Eucithara striatella

Scientific classification
- Domain: Eukaryota
- Kingdom: Animalia
- Phylum: Mollusca
- Class: Gastropoda
- Subclass: Caenogastropoda
- Order: Neogastropoda
- Superfamily: Conoidea
- Family: Mangeliidae
- Genus: Eucithara
- Species: E. striatella
- Binomial name: Eucithara striatella (E. A. Smith, 1884)
- Synonyms: Cithara striatella E. A. Smith, 1884 (original combination); Cythara striatella Melvill, 1917;

= Eucithara striatella =

- Authority: (E. A. Smith, 1884)
- Synonyms: Cithara striatella E. A. Smith, 1884 (original combination), Cythara striatella Melvill, 1917

Species of gastropod

Eucithara striatella is a small sea snail, a marine gastropod mollusk in the family Mangeliidae.

==Description==
The length of the shell attains 13.8 mm, its diameter 5.1 mm.

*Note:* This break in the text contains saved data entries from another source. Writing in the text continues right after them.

-- ==== Sys2Proof/Config.lean ====
section
/-! DEFINITION. What the manual leaves open, as constants without a body: nothing can be proved about their values. -/

namespace Sys2Proof

/-- A fresh open value: the n-th value the model needed where the manual states none (log 4). -/
opaque Config.free : Nat → BitVec 64

/-- The Vendor ID of Seldanic Semiconductor (Table 15.1), which the manual does not print. -/
opaque Config.vendorId : BitVec 16

/-- SHA-384 (FIPS 180-4), which the manual names and does not restate (R587, R632). -/
opaque Config.sha384 : Bytes → Bytes

/-- ECDSA P-384 verification of a digest under a compressed public key (R587, R627). -/
opaque Config.ecdsaVerify : Bytes → Bytes → Bytes → Bool

/-- ECDSA P-384 signature by the identity key over a digest (R629). -/
opaque Config.identitySign : Bytes → Bytes

/-- ECDH P-384 with the identity key, then HKDF-SHA-384 with the info string of R632: the KEK a host key gives. -/
opaque Config.kekOf : Bytes → Bytes

/-- AES-256 key unwrap (RFC 3394) of a wrapped key under a KEK: `none` when the check fails (R633). -/
opaque Config.keyUnwrap : Bytes → Bytes → Option Bytes

/-- The fused verification keys 0 to 3 (Table 21.1). -/
opaque Config.verifyKey : Nat → Bytes

/-- The device serial, 8 bytes (Table 21.1). -/
opaque Config.serial : Bytes

/-- The uncompressed identity public key, 97 bytes (R629). -/
opaque Config.identityPub : Bytes

/-- The device certificate, at most 1,024 bytes (Table 21.1). -/
opaque Config.certificate : Bytes

/-- Plain AES-GCM is outside the manual; what a MACsec port sends for a frame under a key and packet number (R631). -/
opaque Config.macsecSeal : Bytes → Nat → Bytes → Bytes

/-- The ROM's version word of the controller firmware image (R487), where no slot image names it. -/
opaque Config.romVersion : BitVec 32

/-- The module or parser image that a verified delta makes of a base (R224, R601). -/
opaque Config.applyDelta : Bytes → Bytes → Bytes

/-- Whether a parser bank keeps the graph within R105 and R110. -/
opaque Config.parserGraphOk : Bytes → Bool

/-- What a module's image declares beyond Table 19.5: program, data, HBM bytes and the entry-point count (R203). -/
opaque Config.moduleDecl : Bytes → Nat × Nat × Nat × Nat

/-- Whether a transmit tap is at a limit of its range, in 1/64 steps from preset (R50, R51): the manual gives no range. -/
opaque Config.tapAtLimit : Nat → Int → Bool

/-- Symbol `k` of one period of PRBS13Q (IEEE 802.3), which the manual names and does not restate (R49). -/
opaque Config.prbs13q : Nat → Fin 4

/-- The WCP interface version (R487). -/
opaque Config.wcpVersion : BitVec 32

/-- The action of an MPLS label (Table 5.1), whose layout the manual does not give: operation 0 pop, 1 swap, 2 pop-and-continue, the new
label, and the route result. -/
opaque Config.labelAction : Nat → Nat × Nat × Nat

/-- The outer TTL or hop limit of an imposed header, from the inner one: the manual does not say which (R173; log 123). -/
opaque Config.outerTtl : Nat → Nat

/-- The function number in a FLOW result, whose layout the manual does not give (R127), and the result a FLOW table's miss has in the
forwarding configuration, which no command sets (R157). -/
opaque Config.flowFn : Nat → Option Nat
opaque Config.flowMiss : Nat → Nat

/-- The code of a tunnel type in the key of a TUNNEL table (Table 5.1), by the model's number of it: 0 VXLAN, 1 GRE, 2 IP-in-IP. -/
opaque Config.tunnelType : Nat → Nat

/-- The VRF in which a terminated tunnel's inner headers are looked up, from the termination action of Table 5.1, whose layout the
manual does not give, the VNI or key of the tunnel (Table 4.2), and the VRF before. -/
opaque Config.termVrf : Nat → Nat → Nat → Nat

/-- Whether a lookup reads the word at an address: of the longest-prefix structures, by VRF, family and destination; of the exact-match slots, by
table, overflow and place; of the ECMP buckets, by group and bucket. The manual gives no layout of them (R148, R154, R115; log 43). -/
opaque Config.lpmWord : Nat → Nat → Bool → Nat → Bool
opaque Config.emWord : Nat → Nat → Bool → Nat → Bool
opaque Config.ecmpWord : Nat → Nat → Nat → Bool

/-- The class of a frame that a function on an engine emits: the manual gives none (R210; log 126). -/
opaque Config.emitClass : Nat → Nat

/-- A mirror session, which no command sets (R112): directed to the host under a trap code, or to a global port. -/
opaque Config.mirror : Nat → Option (Bool × Nat)

/-- The global ports of a multicast group, which no command sets (R112). -/
opaque Config.members : Nat → List Nat

/-- Per-bank refresh interval of an HBM stack at a temperature in °C, in ticks (R343): JESD270-4 sets it, the manual does not. -/
opaque Config.refreshTicks : Int → Nat

/-- Bank of a unit, row and column of a 64-byte burst of a channel (Table 10.5): the manual gives no mapping. -/
opaque Config.dramBank : Nat → Nat
opaque Config.dramRow : Nat → Nat
opaque Config.dramCol : Nat → Nat

/-- Byte `k` of the `n`-th run of bytes whose contents the manual leaves open (log 4). -/
opaque Config.openByte : Nat → Nat → BitVec 8

/-- What field `k` of a record, report or event reads where what it names does not exist: the manual gives no code (log 42). -/
opaque Config.absent : Nat → Nat

/-- The code by which EV_ECC_UE names a structure, by the model's number of it: the manual lists none (R184; log 43). -/
opaque Config.eccCode : Nat → Nat

/-- The address of entry `i` of a structure within its window of Table 1.8: the manual gives no layout of it (log 43). -/
opaque Config.wordAddr : Nat → Nat → Nat

/-- Bytes of the flash the board fits (R583, R584). -/
opaque Config.flashBytes : Nat

end Sys2Proof
end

The uniform white shell has an oblong-fusiform shape with a narrow base. It contains 7 whorls, of which two smooth conical whorls in the protoconch. The rest are strongly convex with a shallow suture. The 7 axial ribs are high, strong and compressed and are narrower than the intervals, not becoming weak below suture. The ribs are crossed by fine, flattened striae. The inner lip is smooth or with small denticles or weak ridges. The ovate aperture is narrow and measures about half the total length. The columella is straight and shows a few transverse folds. The outer lip is incrassate with 11-12 short plicae. There is massive varix on the body whorl. The wide siphonal canal is short and straight.

==Distribution==
This marine species occurs from the Persian Gulf to southern Mozambique.